Menu

Caution

Grafana Alloy is the new name for our distribution of the OTel collector. Grafana Agent has been deprecated and is in Long-Term Support (LTS) through October 31, 2025. Grafana Agent will reach an End-of-Life (EOL) on November 1, 2025. Read more about why we recommend migrating to Grafana Alloy.

Important: This documentation is about an older version.
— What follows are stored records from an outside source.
-- ==== Sys2Proof/Machine/Mem.lean ====
section
/-! DEFINITION. Bytes, byte order and memory: the canonical byte memory, the interleave of R49, R57 and R63, the L2 slices,
the remote-data cache and the peer directory, and one read and one write that every agent uses. -/
namespace Sys2Proof.Machine

/-! ## Bytes and words (R7: little-endian) -/

/-- The number whose bytes, lowest address first, are given. -/
def leNat : List Byte → Nat
  | [] => 0
  | b :: r => b.toNat + 256 * leNat r

/-- The `n` low bytes of a number, lowest address first. -/
def leBytes : Nat → Nat → List Byte
  | 0, _ => []
  | n + 1, v => BitVec.ofNat 8 v :: leBytes n (v / 256)

/-- `n` consecutive numbers from `a`. -/
def upFrom (a n : Nat) : List Nat := (List.range n).map (a + ·)

/-- The byte field of a byte list at an offset, as a number. -/
def fieldAt (bs : List Byte) (off n : Nat) : Nat := leNat ((bs.drop off).take n)

/-- Place bytes into a record at an offset. -/
def putBytes (rec : List Byte) (off : Nat) (bs : List Byte) : List Byte :=
  rec.take off ++ bs ++ rec.drop (off + bs.length)

/-- A record of `n` zero bytes with the given fields: offset, size, value. (DEDUCED, log 94.) -/
def recordOf (n : Nat) (fields : List (Nat × Nat × Nat)) : List Byte :=
  fields.foldl (fun r f => putBytes r f.1 (leBytes f.2.1 f.2.2)) (List.replicate n 0)

/-- A bit field of a number: `w` bits from bit `lo`. -/
def bitsAt (v lo w : Nat) : Nat := v / 2 ^ lo % 2 ^ w

/-- A bit of a number. -/
def bitAt (v i : Nat) : Bool := bitsAt v i 1 == 1

/-- 1 for true. -/
def b2n (b : Bool) : Nat := if b then 1 else 0

/-! ## Byte memory -/

namespace Memory

/-- The byte a list of cells holds at an address; 0 where nothing is listed. (DESIGN CHOICE, log 10.) -/
def look : List Host.Cell → Nat → Byte
  | [], _ => 0
  | c :: r, a => if c.1 = a then c.2 else look r a

/-- Cells with the byte at an address replaced, in canonical form. -/
def put : List Host.Cell → Nat → Byte → List Host.Cell
  | [], a, b => if b = 0 then [] else [(a, b)]
  | c :: r, a, b =>
    if a < c.1 then (if b = 0 then c :: r else (a, b) :: c :: r)
    else if a = c.1 then (if b = 0 then r else (a, b) :: r)
    else c :: put r a b

/-- One byte. (DESIGN CHOICE, log 10.) -/
def get (m : Memory) (a : Nat) : Byte := look m.cells a

/-- Write one byte. -/
def set (m : Memory) (a : Nat) (b : Byte) : Memory := ⟨put m.cells a b⟩

/-- `n` bytes from an address. -/
def read (m : Memory) (a n : Nat) : List Byte := (upFrom a n).map m.get

/-- Write the bytes of a list in its order. -/
def writeAll (m : Memory) : List (Nat × Byte) → Memory
  | [] => m
  | (a, b) :: r => writeAll (m.set a b) r

/-- Write consecutive bytes. -/
def write (m : Memory) (a : Nat) (bs : List Byte) : Memory := m.writeAll ((upFrom a bs.length).zip bs)

/-- Cells above a bound, strictly rising, none 0. -/
def wfFrom : Nat → List Host.Cell → Bool
  | _, [] => true
  | lo, c :: r => decide (lo ≤ c.1) && decide (c.2 ≠ 0) && wfFrom (c.1 + 1) r

/-- The canonical form: addresses strictly rising and no byte equal to what an unlisted address reads as. -/
def wf (m : Memory) : Bool := wfFrom 0 m.cells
It's relevant only to the release noted, many of the features and functions have been updated or replaced. Please view the current version.

Open source

otelcol.receiver.kafka

otelcol.receiver.kafka accepts telemetry data from a Kafka broker and forwards it to other otelcol.* components.

NOTE: otelcol.receiver.kafka is a wrapper over the upstream OpenTelemetry Collector kafka receiver from the otelcol-contrib distribution. Bug reports or feature requests will be redirected to the upstream repository, if necessary.
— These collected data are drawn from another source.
/-- The wake fields of a save slot (R462): offset, size, value. -/
def State.wakeFields (s : State) (g : Group) : List (Nat × Nat × Nat) :=
  match [0, 1].findSome? (fun n => (s.wakeCond g (g.slot n)).map (fun c => (n, c))) with
  | some (n, t, ph, b, v) => [(0x4470, 1, t), (0x4471, 1, n), (0x4472, 1, ph), (0x4473, 1, b), (0x4474, 4, 0), (0x4478, 8, v)]
  | none => [(0x4470, 8, 0), (0x4478, 8, 0)]

/-- The other fields of a save slot above the V registers (R462): offset, size, value. -/
def Group.slotFields (g : Group) (corr : Word) (repro : Bool) : List (Nat × Nat × Nat) :=
  (List.finRange 96).map (fun i => (0x4000 + 4 * i.val, 4, (g.p[i]).toNat)) ++
  (List.finRange 64).map (fun i => (0x4180 + 4 * i.val, 4, (g.s[i]).toNat)) ++
  (List.finRange 32).flatMap (fun i => [(0x4280 + 12 * i.val, 8, (g.a[i]).base.toNat), (0x4288 + 12 * i.val, 4, (g.a[i]).stride.toNat)]) ++
  (List.finRange 8).map (fun i => (0x4400 + 4 * i.val, 4, (g.k[i]).toNat)) ++
  [(0x4420, 8, g.slot0.pc.toNat), (0x4428, 8, g.slot1.pc.toNat), (0x4430, 4, g.slot0.mask.toNat), (0x4434, 4, g.slot1.mask.toNat),
   (0x4438, 4, g.slot0.stByte), (0x443C, 4, g.slot1.stByte), (0x4440, 4, g.slot0.gmask.toNat), (0x4444, 4, g.slot1.gmask.toNat),
   (0x4448, 4, g.emask.toNat), (0x444C, 4, g.lfmask.toNat), (0x4450, 4, (dstkWord g.sd g.sc).toNat), (0x4454, 4, (g.gstat repro).toNat),
   (0x4458, 8, g.spill.toNat), (0x4460, 8, g.icnt.toNat),
   (0x4468, 4, g.ldCnt + 2 ^ 6 * g.stCnt + 2 ^ 12 * g.cpCnt + 2 ^ 18 * g.tlCnt), (0x446C, 4, g.rbt.toNat)] ++
  (List.finRange 32).map (fun i => (0x4480 + 4 * i.val, 4, (g.rbp[i]).toNat)) ++
  (List.finRange 16).flatMap (fun i => [(0x4500 + 16 * i.val, 8, (g.stack[i]).pc.toNat), (0x4508 + 16 * i.val, 4, (g.stack[i]).mask.toNat),
    (0x450C + 16 * i.val, 4, 0)]) ++
  [(0x4600, 4, g.gid.toNat), (0x4604, 4, corr.toNat), (0x4608, 4, g.tokenMap 0), (0x460C, 4, g.tokenMap 32)]

/-- The address of a group's save slot (R461). -/
def Group.saveSlot (g : Group) (save : Nat) : Nat := save + 18432 * (16 * g.core + g.res)

/-- Write what a group's save slot holds of its registers, counts and slots (R462). -/
def State.saveRegs (s : State) (g : Group) (save : Nat) (corr : Word) (repro : Bool) : State :=
  let at_ : Nat → Loc := fun off => ⟨.device, g.saveSlot save + off⟩
  let vs := (List.finRange 128).filter (fun i => i.val + 2 < g.vregs || 126 ≤ i.val)
  let s := vs.foldl (fun s i => s.postBytes (at_ (128 * i.val)) ((g.v[i]).toList.flatMap (fun w => leBytes 4 w.toNat))) s
  (g.slotFields corr repro).foldl (fun s f => s.postNum (at_ f.1) f.2.1 f.2.2) s

/-- Write a group's save slot (R462): its registers and slots, its wake condition, and zeros. -/
def State.saveGroup (s : State) (g : Group) (save : Nat) (corr : Word) (repro : Bool) : State :=
  let at_ : Nat → Loc := fun off => ⟨.device, g.saveSlot save + off⟩
  let s := (s.wakeFields g).foldl (fun s f => s.postNum (at_ f.1) f.2.1 f.2.2) (s.saveRegs g save corr repro)
  s.postBytes (at_ 0x4610) (List.replicate 496 0)

/-- Bring a saved group's image up to date with what reached it (R463); the wake fields stay as they were saved. -/
def State.syncImage (s : State) (k : GroupKey) : State :=
  match s.block? k.block, s.group? k with
  | some b, some g =>
    if b.st = .saved then
      match s.ctx? b.asid with
      | some c => s.saveRegs g c.save (s.corrOfBlock b) c.repro
      | none => s
    else s
  | _, _ => s

/-- Wake the slots whose registers or counts have arrived; a `wait` that passes acquires (R128): the core's L1 goes. A
group of a block that is being saved, or is saved, keeps its waits (R463). -/
def State.wakeGroup (s : State) (k : GroupKey) : State :=
  match s.block? k.block, s.group? k with
  | some b, some g =>
    if b.st = .resident then
      let s' := s.putGroup k ((g.wakeIf g.canWake).passIf g.countsMet)
      if g.slotsFor g.countsMet = [] then s' else s'.l1Drop (fun l => l.core == g.core)
    else s.syncImage k
  | _, _ => s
Multiple otelcol.receiver.kafka components can be specified by giving them different labels.

Usage

river
otelcol.receiver.kafka "LABEL" {
  brokers          = ["BROKER_ADDR"]
  protocol_version = "PROTOCOL_VERSION"

  output {
    metrics = [...]
    logs    = [...]
    traces  = [...]
  }
}

Arguments

The following arguments are supported:

NameTypeDescriptionDefaultRequired
brokersarray(string)Kafka brokers to connect to.yes
protocol_versionstringKafka protocol version to use.yes
topicstringKafka topic to read from.no
encodingstringEncoding of payload read from Kafka."otlp_proto"no
group_idstringConsumer group to consume messages from."otel-collector"no
client_idstringConsumer client ID to use."otel-collector"no
initial_offsetstringInitial offset to use if no offset was previously committed."latest"no
resolve_canonical_bootstrap_servers_onlyboolWhether to resolve then reverse-lookup broker IPs during startup."false"no

If topic is not set, different topics will be used for different telemetry signals:

  • Metrics will be received from an otlp_metrics topic.
  • Traces will be received from an otlp_spans topic.
  • Logs will be received from an otlp_logs topic.
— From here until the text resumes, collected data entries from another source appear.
/-! ## `grd` (R290 to R292) -/

/-- `grd` (R290): a word before an instruction, which is no instruction itself: the run, its count, the latch and the
count of retired instructions stay as they are. -/
def execGrd (gp : Pred) (neg : Bool) (gcnt : Fin 8) (s : State) : Host.Outcome State Fault Refusal :=
  .next (s.through { len := 4, e := false, guardOf := some gp } (fun w => w.sl.gleft != 0) noCheck (fun w =>
    let run : CoreRun := { core := w.g.core, gk := w.k, slot := w.n, count := w.s.runCount w.g.core w.k w.n }
    let s := w.s.modSlot w.k w.n (fun x =>
      { x with pc := x.pc + 4, gleft := gcnt.val + 1, gmask := 0, gpend := some (gp, neg) })
    { s with runs := run :: s.runs.filter (fun r => !(r.core == w.g.core)) }))

end Sys2Proof.Machine
end

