/-- Lane i's local address before the offset (R375). -/
def View.localAddr (w : View) (x : Opnd) (i : Fin 32) : Word :=
  match x with
  | .s _ => w.sval x
  | .v n => w.g.v[n][i]
  | _ => (w.addr x i).setWidth 32

/-- The registers of a memory address: pairs for S and V codes (R375). -/
def addrSrcs (x : Opnd) : List Opnd :=
  match x with
  | .s _ => opndRun x 2
  | .v _ => opndRun x 2
  | _ => [x]

/-- An address code that R375 does not allow. -/
def badAddr (pair : Bool) (x : Opnd) : Bool :=
  match x with
  | .latch => true
  | .ray => true
  | .none => true
  | _ => pair && (x.isReg && (opndPlus x 1).isNone && (match x with
    | .a _ => false
    | _ => true))

/-- Whether the shape is a broadcast: one access for every lane (R375). -/
def isBroadcast : Opnd → Bool
  | .a _ => false
  | .lane => false
  | .v _ => false
  | _ => true

/-- The offset of a memory instruction (R375). -/
def offOf (m : MemFields) : Word := m.off.getD 0

/-- Each active lane's address with the offset. -/
def View.addrs (w : View) (x : Opnd) (off : Word) : List (Nat × DWord) :=
  w.act.lanes.map (fun i => (i.val, w.addr x i + off.signExtend 64))

/-- Each active lane's local address with the offset. -/
def View.localAddrs (w : View) (x : Opnd) (off : Word) : List (Nat × Nat) :=
  w.act.lanes.map (fun i => (i.val, (w.localAddr x i + off).toNat))

/-- The mask of the lanes of a list. -/
def laneMask (ls : List Nat) : Mask := maskOf (fun i => ls.contains i.val)

/-! ## Checks during execution (R380) -/

/-- The misaligned-access fault of the lowest lane that is not aligned to a number of bytes (R14, R442). -/
def View.misaligned (w : View) (n : Nat) (as : List (Nat × Nat)) : Option Cause :=
  match as.find? (fun a => a.2 % n ≠ 0) with
  | some a => some { code := 0x1C, sub := 0, tval := BitVec.ofNat 32 a.2, slot := w.n }
  | none => none

/-- The partition of the issuing core. -/
def View.part (w : View) : Nat := partOfCluster (clusterOfCore w.g.core)

/-- What a walk answered to this slot about a page. (DEDUCED, log 24.) -/
def View.walked (w : View) (va : DWord) : Option WalkFail :=
  w.s.fails.find? (fun x => x.gk == w.k && x.slot == w.n && x.vpage == va.toNat / 65536)

/-- Translate one address (R29). -/
def View.xlate (w : View) (va : DWord) (u : Use) : XRes :=
  let ent := match w.walked va with
    | some x => x.fault.ent
    | none => 0
  match w.s.translate (some w.g.core) w.part w.b.asid va u ent with
  | .miss => match w.walked va with
    | some x => if x.fault.cause = 0 then .miss else .fault x.fault
    | none => .miss
  | r => r

/-- Translate every lane before any effect (R38, R39): the places, or why not. -/
def View.xlateAll (w : View) (u : Use) (as : List (Nat × DWord)) : Sum Res (List LaneAcc) :=
  let rs := as.map (fun a => (a, w.xlate a.2 u))
  match rs.find? (fun r => r.2 == .miss) with
  | some r => .inl (.walk r.1.2)
  | none =>
    let bad := rs.filterMap (fun r => match r.2 with
      | .fault f => some (r.1, f)
      | _ => none)
    match bad with
    | b :: _ => .inl (.fault b.2 b.1.2 u.acc (laneMask (bad.map (·.1.1))))
    | [] => .inr (rs.filterMap (fun r => match r.2 with
      | .ok l => some { lane := r.1.1, va := r.1.2, loc := l : LaneAcc }
      | _ => none))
If topic is set to a specific value, then only the signal type that corresponds to the data stored in the topic must be set in the output block. For example, if topic is set to "my_telemetry", then the "my_telemetry" topic can only contain either metrics, logs, or traces. If it contains only metrics, then otelcol.receiver.kafka should be configured to output only metrics.

The encoding argument determines how to decode messages read from Kafka. encoding must be one of the following strings:

  • "otlp_proto": Decode messages as OTLP protobuf.
  • "jaeger_proto": Decode messages as a single Jaeger protobuf span.
  • "jaeger_json": Decode messages as a single Jaeger JSON span.
  • "zipkin_proto": Decode messages as a list of Zipkin protobuf spans.
  • "zipkin_json": Decode messages as a list of Zipkin JSON spans.
  • "zipkin_thrift": Decode messages as a list of Zipkin Thrift spans.
  • "raw": Copy the log message bytes into the body of a log record.
  • "text": Decode the log message as text and insert it into the body of a log record. By default, UTF-8 is used to decode. A different encoding can be chosen by using text_<ENCODING>. For example, text_utf-8 or text_shift_jis.
  • "json": Decode the JSON payload and insert it into the body of a log record.
  • "azure_resource_logs": The payload is converted from Azure Resource Logs format to an OTLP log.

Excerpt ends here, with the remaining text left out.